Eric: Drumroll . . .

Paul: 21 percent of American households no longer own a radio.

Eric: Hmmm [nota bene – very dark sounding hmmm].

Paul: So that’s a radio receiver.

Eric: In the house. Not in the car.

Paul: In the house. That’s an important point. No longer have a radio in the house. If we break it down by age group 32 percent of Americans 18 to 34 do not have a radio receiver in the household.

Eric: Yeah. That makes sense to me. I had to go out of my way to buy my son a radio recently . . . We bought a used boom box. I don’t think he even uses it to listen to radio, though . . .

As I was listening to this discussion, I realized that I don’t use a home AM/FM radio receiver any more. I mean, I’ve got a boom box somewhere too, but I never listen to it at all. And I am most certainly not 18 to 34, that’s for sure.

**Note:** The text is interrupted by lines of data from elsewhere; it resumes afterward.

/-- Opcodes 0x70 to 0x9F (R52). -/
def decodeFloat (op w : Nat) : Except DecodeError Instr :=
  match op with
  | 0x70 => .ok (.vfadd (fieldOf 8 w 16) (fieldOf 8 w 8) (fieldOf 8 w 0))
  | 0x71 => .ok (.vfsub (fieldOf 8 w 16) (fieldOf 8 w 8) (fieldOf 8 w 0))
  | 0x72 => .ok (.vfmul (fieldOf 8 w 16) (fieldOf 8 w 8) (fieldOf 8 w 0))
  | 0x73 => .error (.missingExt op)
  | 0x74 => .error (.missingExt op)
  | 0x75 => .error (.missingExt op)
  | 0x76 => .ok (.vfdiv (fieldOf 8 w 16) (fieldOf 8 w 8) (fieldOf 8 w 0))
  | 0x77 => if bitsOf w 7 0 = 0 then .ok (.vfsqrt (fieldOf 8 w 16) (fieldOf 8 w 8)) else .error (.reservedField op)
  | 0x78 => if bitsOf w 7 0 = 0 then .ok (.vfrcp (fieldOf 8 w 16) (fieldOf 8 w 8)) else .error (.reservedField op)
  | 0x79 => if bitsOf w 7 0 = 0 then .ok (.vfrsq (fieldOf 8 w 16) (fieldOf 8 w 8)) else .error (.reservedField op)
  | 0x7A => .ok (.vfmin (fieldOf 8 w 16) (fieldOf 8 w 8) (fieldOf 8 w 0))
  | 0x7B => .ok (.vfmax (fieldOf 8 w 16) (fieldOf 8 w 8) (fieldOf 8 w 0))
  | 0x7C => if bitsOf w 7 0 = 0 then .ok (.vfabs (fieldOf 8 w 16) (fieldOf 8 w 8)) else .error (.reservedField op)
  | 0x7D => if bitsOf w 7 0 = 0 then .ok (.vfneg (fieldOf 8 w 16) (fieldOf 8 w 8)) else .error (.reservedField op)
  | 0x7E => .ok (.vfcmp (fieldOf 4 w 20) (fieldOf 4 w 16) (fieldOf 8 w 8) (fieldOf 8 w 0))
  | 0x7F => if bitsOf w 7 0 = 0 then .ok (.vfclass (fieldOf 8 w 16) (fieldOf 8 w 8)) else .error (.reservedField op)
  | 0x80 => if bitsOf w 7 0 = 0 then .ok (.vfrnd (fieldOf 8 w 16) (fieldOf 8 w 8)) else .error (.reservedField op)
  | 0x81 => if bitsOf w 7 5 = 0 then .ok (.vfcvt (fieldOf 8 w 16) (fieldOf 8 w 8) (fieldOf 5 w 0)) else .error (.reservedField op)
  | 0x82 => if bitsOf w 7 5 = 0 then .ok (.vfi2f (fieldOf 8 w 16) (fieldOf 8 w 8) (fieldOf 5 w 0)) else .error (.reservedField op)
  | 0x83 => if bitsOf w 7 5 = 0 then .ok (.vff2i (fieldOf 8 w 16) (fieldOf 8 w 8) (fieldOf 5 w 0)) else .error (.reservedField op)
  | 0x84 => if bitsOf w 7 0 = 0 then .ok (.vfexp2 (fieldOf 8 w 16) (fieldOf 8 w 8)) else .error (.reservedField op)
  | 0x85 => if bitsOf w 7 0 = 0 then .ok (.vflog2 (fieldOf 8 w 16) (fieldOf 8 w 8)) else .error (.reservedField op)
  | 0x86 => .ok (.vfscalb (fieldOf 8 w 16) (fieldOf 8 w 8) (fieldOf 8 w 0))
  | 0x87 => .ok (.vdqnt (fieldOf 8 w 16) (fieldOf 8 w 8) (fieldOf 8 w 0))
  | 0x88 => if bitsOf w 23 20 = 0 then .ok (.vdsame (fieldOf 4 w 16) (fieldOf 8 w 8) (fieldOf 8 w 0)) else .error (.reservedField op)
  | 0x89 => if bitsOf w 7 0 = 0 then .ok (.vdexp (fieldOf 8 w 16) (fieldOf 8 w 8)) else .error (.reservedField op)
  | 0x8A => if bitsOf w 7 0 = 0 then .ok (.vdsig (fieldOf 8 w 16) (fieldOf 8 w 8)) else .error (.reservedField op)
  | 0x8B => .ok (.vdmake (fieldOf 8 w 16) (fieldOf 8 w 8) (fieldOf 8 w 0))
  | 0x8C => if bitsOf w 7 0 = 0 then .ok (.vdcanon (fieldOf 8 w 16) (fieldOf 8 w 8)) else .error (.reservedField op)
  | 0x8D => .ok (.vbscale (fieldOf 8 w 16) (fieldOf 8 w 8) (fieldOf 8 w 0))
  | 0x8E => .ok (.vbpack (fieldOf 8 w 16) (fieldOf 8 w 8) (fieldOf 8 w 0))
  | 0x8F => .ok (.vbunp (fieldOf 8 w 16) (fieldOf 8 w 8) (fieldOf 8 w 0))
  | 0x90 => if bitsOf w 16 0 = 0 then .ok (.flagrd (fieldOf 7 w 17)) else .error (.reservedField op)
  | 0x91 => if bitsOf w 23 17 = 0 ∧ bitsOf w 9 0 = 0 then .ok (.flagclr (fieldOf 7 w 10)) else .error (.reservedField op)
  | _ => .error (.unassignedOpcode op)

/-- Opcodes 0xA0 to 0xAF (R52). -/
def decodeMatrix (op w : Nat) : Except DecodeError Instr :=
  match op with
  | 0xA0 => if bitsOf w 23 17 = 0 ∧ bitsOf w 9 0 = 0 then .ok (.gang (fieldOf 7 w 10)) else .error (.reservedField op)
  | 0xA1 => if bitsOf w 17 17 = 0 then .ok (.mma (fieldOf 4 w 20) (bitOf w 19) (bitOf w 18) (bitOf w 16) (fieldOf 8 w 8) (fieldOf 8 w 0)) else .error (.reservedField op)
  | 0xA2 => if bitsOf w 7 7 = 0 ∧ bitsOf w 15 15 = 0 ∧ bitsOf w 17 17 = 0 then .ok (.mmad (fieldOf 4 w 20) (bitOf w 19) (bitOf w 18) (bitOf w 16) (fieldOf 7 w 8) (fieldOf 7 w 0)) else .error (.reservedField op)
  | 0xA3 => if bitsOf w 19 0 = 0 then .ok (.azero (fieldOf 4 w 20)) else .error (.reservedField op)
  | 0xA4 => if bitsOf w 7 0 = 0 ∧ bitsOf w 19 15 = 0 then .ok (.ald (fieldOf 4 w 20) (fieldOf 7 w 8)) else .error (.reservedField op)
  | 0xA5 => if bitsOf w 7 0 = 0 ∧ bitsOf w 19 15 = 0 then .ok (.ast (fieldOf 4 w 20) (fieldOf 7 w 8)) else .error (.reservedField op)
  | 0xA6 => if bitsOf w 19 4 = 0 then .ok (.amov (fieldOf 4 w 20) (fieldOf 4 w 0)) else .error (.reservedField op)
  | 0xA7 => if bitsOf w 7 0 = 0 ∧ bitsOf w 19 15 = 0 then .ok (.ascl (fieldOf 4 w 20) (fieldOf 7 w 8)) else .error (.reservedField op)
  | 0xA8 => if bitsOf w 19 4 = 0 then .ok (.aadd (fieldOf 4 w 20) (fieldOf 4 w 0)) else .error (.reservedField op)
  | 0xA9 => .error (.missingExt op)
  | 0xAA => .error (.missingExt op)
  | _ => .error (.unassignedOpcode op)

How do I listen to radio at home? Overwhelmingly on my desktop computer. My two rave fave radio stations are WQXR-FM in New York City and KUSP-FM in Santa Cruz, California. They’re both mainly music stations (classical and Adult Album Alternative, respectively). I guess I’m still listening to the broadcast signal, but of course I’m listening to it streamed over The Internets, as Dubya used to say.

The place where I still listen to pure old school AM/FM is, as implied above, in my car. As I drive around Santa Cruz, I’m almost always tuned to KUSP or the University of California’s station KZSC-FM. Do I listen to music or radio stations over my mobile? Rarely. The last time I tried to use QXR’s mobile app, it worked so badly I gave up. And frankly, I have come to really detest the small mobile Internet device in general, but that’s another story.

Thank you Eric and Paul for noticing how much my radio listening life has changed! Jennifer Waits, by the way, is also on the podcast with an interesting response to a recently published critique of college radio for its generic “self-imposed smallness.”

Jennifer:

“I don’t think small is bad at all. And in fact when I have a choice, you know there are some colleges that have a big, well financed radio station in addition to a small underfunded basement station. I will visit the small station before I will visit the large station. I like the underdogs. I like stations where students have more control, have creative control, and often that’s the case when a station is small and doesn’t have a lot of oversight. So that’s why I gravitate towards those stations.”

Jennifer also notes that quite a few colleges have won Low Power FM permits over the last year. There’s another interesting trend, I might add, and that is student run online radio stations that don’t seem to be formally affiliated with any particular college or university. They’re sort of forged out of an alliance of students from various institutions. See my profile on n10.as radio out of Montreal as an example.